# Is 22 degrees too cold to cold crash?



## gird123 (Nov 20, 2010)

I was thinking about cold crashing some of my wine, apple wine and a skeeter pee. It is supposed to get down to 22 tonight. Is that too cold? I was going to set them outside on the porch.

Could it hurt the carboy?


----------



## Runningwolf (Nov 20, 2010)

I would leave room for expansion in the carboy and put vodka in the airlock so it doesn't freeze.


----------



## gird123 (Nov 20, 2010)

I have vodka in the airlock. They have about a 9.5 abv.


----------



## gird123 (Nov 20, 2010)

how much room?


----------



## grapeman (Nov 21, 2010)

I wouldn't worry about the extra space.

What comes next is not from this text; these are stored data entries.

/-- Debug opened: FULL after ERASE and HOLD. -/
def State.unlock (s : State) (scope : Nat) : State :=
  let s := if scope = 2 then
      let d : Dec := { scope := 4, source := 12, start := s.cyc, delay := 0 }
      (s.holdFor 0x00E 3).zeroize d
    else s
  (s.setFld F.GLB_BOOT_DEBUG (max scope (s.fld F.GLB_BOOT_DEBUG))).raise { num := 0x00E, arg := scope }

/-- DEBUG_UNLOCK's checks: life cycle, nonce, signature, and what the token gives as this device's. -/
def State.debugUnlock (s : State) (d : Desc) (b : List Byte) : Res :=
  if s.otp.lcs ≠ 1 then { st := s, status := St.lcsDenied }
  else match s.takeNonce d.fn.val (slice b 24 32) with
    | none => { st := s, status := St.nonceBad }
    | some s => match s.otp.verify 2 (label "ZGD dbg") (b.take 56) (b.drop 56) with
      | .revoked => { st := s, status := St.keyRevoked }
      | .bad => { st := s, status := St.sigBad }
      | .ok =>
        if !d.agree then { st := s.ddMismatch 4, status := St.sigBad }
        else if leAt b 8 8 ≠ Config.serial.toNat ∨ leAt b 16 4 ≠ s.otp.epoch ∨ leAt b 20 4 ≠ s.powerCycles then
          { st := s, status := St.wrongDevice }
        else { st := s.unlock (leAt b 4 1) }

def execDebugUnlock (d : Desc) (s : State) : Out :=
  .next (ringCmd d { opcode := 0x405, cls := .operate, payMax := 7480, payOk := tokenForm } (fun s b => s.debugUnlock d b) s)

/-- JTAG_INSTRUCTION (R292): BYPASS, IDCODE and SAMPLE/PRELOAD reach no register; the others hold every port. -/
def execJtagInstruction (i : Jtag) (s : State) : Out :=
  match i with
  | .bypass | .idcode | .samplePreload => .next s
  | .extest | .intest | .clamp => .next (if s.env.held then s else s.holdFor 0 2)

/-! ## The call gate (R296) -/

/-- Line ports that the MKA section of the image in force names. -/
def State.mkaPorts (s : State) : List Nat :=
  if s.someImage then
    match imgOf (s.cfgFlash (s.fld F.GLB_BOOT_CFG_SLOT)) with
    | some i => match i.secs.find? (·.typ == 0x36) with
      | some x => (List.range x.recs).map fun k => leAt i.bytes (x.off + 16 * k) 1
      | none => []
    | none => []
  else []

/-- A channel on a line port that the MKA section names. -/
def State.mkaChan (s : State) (sc : Nat) : Bool := (s.chan sc).valid && s.mkaPorts.contains (s.chan sc).linePort

/-- What the call gate performs: the writes of DAT SLEW, STEP and REPORT, of Hearth's MKA commands and SAK_FROM_SLOT, of SA_INSTALL,
SC_SWITCH and SC_SCHEDULE on MKA channels, of Plat's seeds and rebuild. -/
def State.gateOpens (s : State) (a : Nat) (v : Word) : Bool :=
  a == F.DAT_OPND_LO.addr || a == F.DAT_OPND_HI.addr || (a == F.DAT_CMD_OP.addr && [2, 3, 4].contains (opOf F.DAT_CMD_OP v)) ||
  a == F.HRT_CMD_ARG.addr || (regIx hrtWin 4 512 a).isSome ||
  (a == F.HRT_CMD_OP.addr && [0xA, 0xB, 0xC, 0xD, 0xE].contains (opOf F.HRT_CMD_OP v)) ||
  a == F.SEC_HANDOFF.addr || (regIx secWin 4 32 a).isSome ||
  (a == F.SEC_CMD_OP.addr &&
    (let i := bitsOf v F.SEC_CMD_INDEX.lo F.SEC_CMD_INDEX.width
     match opOf F.SEC_CMD_OP v with
     | 4 => s.mkaChan (i / 4)
     | 8 | 9 => s.mkaChan i
     | _ => false)) ||
  a == F.PLT_SEED_NEXT0.addr || a == F.PLT_SEED_NEXT1.addr || a == F.PLT_REBUILD_START.addr

/-- CALL_GATE_REQUEST (R296): service firmware asks for a word to be written at key `a`. -/
def execCallGateRequest (a : BitVec 24) (v : Word) (s : State) : Out :=
  let a := a.toNat
  .next (if s.gateOpens a v then s.regPut .secure a v else s.secureRefused a .service)

/-! ## The service watchdog (R297) -/

/-- A ring command in progress is not performed: what its block had begun and can leave is left, and it answers ABORTED. -/
def State.abortWait (s : State) (w : Wait) : State :=
  let s := if w.opcode = 0x1505 ∧ s.sec.delRing ∧ s.sec.delWait = some (blkIndex (descBody w.d)) then
      ({ s with sec := { s.sec with delWait := none, delRing := false } }).setFld F.SEC_CMD_BUSY 0 else s
  match w.opcode, s.ctl.run with
  | 0x302, some r => if r.switched.isNone ∧ r.at_.isNone then s.commitFails r r.undo St.aborted
                     else s.finishWait w (fun s => { st := s, status := St.aborted }) 0
  | _, _ => s.finishWait w (fun s => { st := s, status := St.aborted }) 0

/-- SERVICE_WATCHDOG_EXPIRY (R297, R298): the service firmware restarts, sessions closed, event 0x00F; in TRIAL the firmware
reverts. -/
def execServiceWatchdogExpiry (s : State) : Out :=
  if !s.hostUp then .next s
  else if s.ctl.trial.isSome then .next s.revertFw
  else .next (((s.waits.foldl State.abortWait s).closeAll 9).raise { num := 0x00F, arg := 0 })

end Sys2Proof.Machine
end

I have never seen the level affected by the cold, other than if the wine froze- and that won't happen at 20 with the alcohol in there.


----------



## Wade E (Nov 21, 2010)

Are you trying to get acid levels down or trying to stop the fermentation cause if its fementation then you better have a way to sterile filter it or it will probably start fermenting again once it gets warmed up even if you use sulfite and sorbate.


----------



## imajem (Jun 19, 2013)

What in the world is skeeter pee?


----------



## Pumpkinman (Jun 19, 2013)

imajem, do a search for skeeter poo, there are so many post about it, you will definitely find info on it, tons of variations as well.


----------



## dralarms (Jun 19, 2013)

Pumpkinman said:


> imajem, do a search for skeeter poo, there are so many post about it, you will definitely find info on it, tons of variations as well.



We don't want to know about your poo.


----------



## Runningwolf (Jun 19, 2013)

Question...why would someone bring up a post two years old on their first post?


----------



## Pumpkinman (Jun 20, 2013)

Dralarms,
Lmfao! I didn't even catch that! 
Skeeter PEE, not poo....lmfao!


----------